**EXERCISE**. Filter the material below down to the lines containing the word "lean".

**MATERIAL FOR THE TASK**.
___

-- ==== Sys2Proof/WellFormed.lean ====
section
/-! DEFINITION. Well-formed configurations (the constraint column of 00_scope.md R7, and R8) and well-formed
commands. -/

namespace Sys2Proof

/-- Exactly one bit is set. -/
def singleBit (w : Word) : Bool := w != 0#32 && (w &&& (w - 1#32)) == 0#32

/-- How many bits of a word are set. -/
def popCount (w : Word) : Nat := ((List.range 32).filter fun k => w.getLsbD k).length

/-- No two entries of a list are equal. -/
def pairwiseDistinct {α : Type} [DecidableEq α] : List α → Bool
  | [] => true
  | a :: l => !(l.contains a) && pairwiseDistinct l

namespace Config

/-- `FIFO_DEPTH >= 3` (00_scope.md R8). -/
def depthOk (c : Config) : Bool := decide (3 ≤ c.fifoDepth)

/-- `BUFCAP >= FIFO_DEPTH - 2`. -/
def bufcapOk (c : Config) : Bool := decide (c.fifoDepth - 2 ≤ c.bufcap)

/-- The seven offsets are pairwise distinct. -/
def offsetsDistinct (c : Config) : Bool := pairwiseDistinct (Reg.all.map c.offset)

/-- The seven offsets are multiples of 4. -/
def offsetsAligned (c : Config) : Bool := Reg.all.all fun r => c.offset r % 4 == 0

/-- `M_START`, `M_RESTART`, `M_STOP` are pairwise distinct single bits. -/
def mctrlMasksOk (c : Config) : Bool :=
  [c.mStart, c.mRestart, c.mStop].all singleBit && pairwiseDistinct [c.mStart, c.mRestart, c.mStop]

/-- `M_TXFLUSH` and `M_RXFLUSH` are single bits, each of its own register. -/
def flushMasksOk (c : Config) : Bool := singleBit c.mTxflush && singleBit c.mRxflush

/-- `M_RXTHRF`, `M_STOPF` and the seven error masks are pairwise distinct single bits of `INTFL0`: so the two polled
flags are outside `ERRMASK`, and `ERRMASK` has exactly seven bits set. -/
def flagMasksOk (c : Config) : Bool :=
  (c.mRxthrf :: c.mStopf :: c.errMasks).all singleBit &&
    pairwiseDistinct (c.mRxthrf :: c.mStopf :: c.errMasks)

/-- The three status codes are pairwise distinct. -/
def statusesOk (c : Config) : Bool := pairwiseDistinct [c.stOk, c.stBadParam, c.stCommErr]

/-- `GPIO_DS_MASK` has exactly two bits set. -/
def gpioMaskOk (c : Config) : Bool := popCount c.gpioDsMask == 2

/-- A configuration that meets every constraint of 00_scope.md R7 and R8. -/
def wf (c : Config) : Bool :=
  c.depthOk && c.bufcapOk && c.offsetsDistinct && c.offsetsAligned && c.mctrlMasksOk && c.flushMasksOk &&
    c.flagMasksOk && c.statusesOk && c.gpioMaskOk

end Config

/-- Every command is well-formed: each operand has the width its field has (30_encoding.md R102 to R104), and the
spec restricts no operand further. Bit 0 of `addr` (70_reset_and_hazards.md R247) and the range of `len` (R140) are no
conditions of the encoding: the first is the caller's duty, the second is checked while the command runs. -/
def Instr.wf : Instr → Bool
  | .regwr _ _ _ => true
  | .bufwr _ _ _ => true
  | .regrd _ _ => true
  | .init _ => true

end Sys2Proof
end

___

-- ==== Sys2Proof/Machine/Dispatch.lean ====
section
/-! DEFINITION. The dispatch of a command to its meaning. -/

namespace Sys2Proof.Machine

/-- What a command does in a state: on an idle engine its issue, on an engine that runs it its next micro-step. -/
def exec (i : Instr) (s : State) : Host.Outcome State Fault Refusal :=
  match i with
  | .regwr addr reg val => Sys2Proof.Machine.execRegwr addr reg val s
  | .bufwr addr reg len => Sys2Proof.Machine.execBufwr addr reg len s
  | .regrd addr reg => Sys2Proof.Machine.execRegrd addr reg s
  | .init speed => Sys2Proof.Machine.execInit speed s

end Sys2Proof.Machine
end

___

**ANSWER TO THIS TASK**.
-- ==== Sys2Proof/WellFormed.lean ====
-- ==== Sys2Proof/Machine/Dispatch.lean ====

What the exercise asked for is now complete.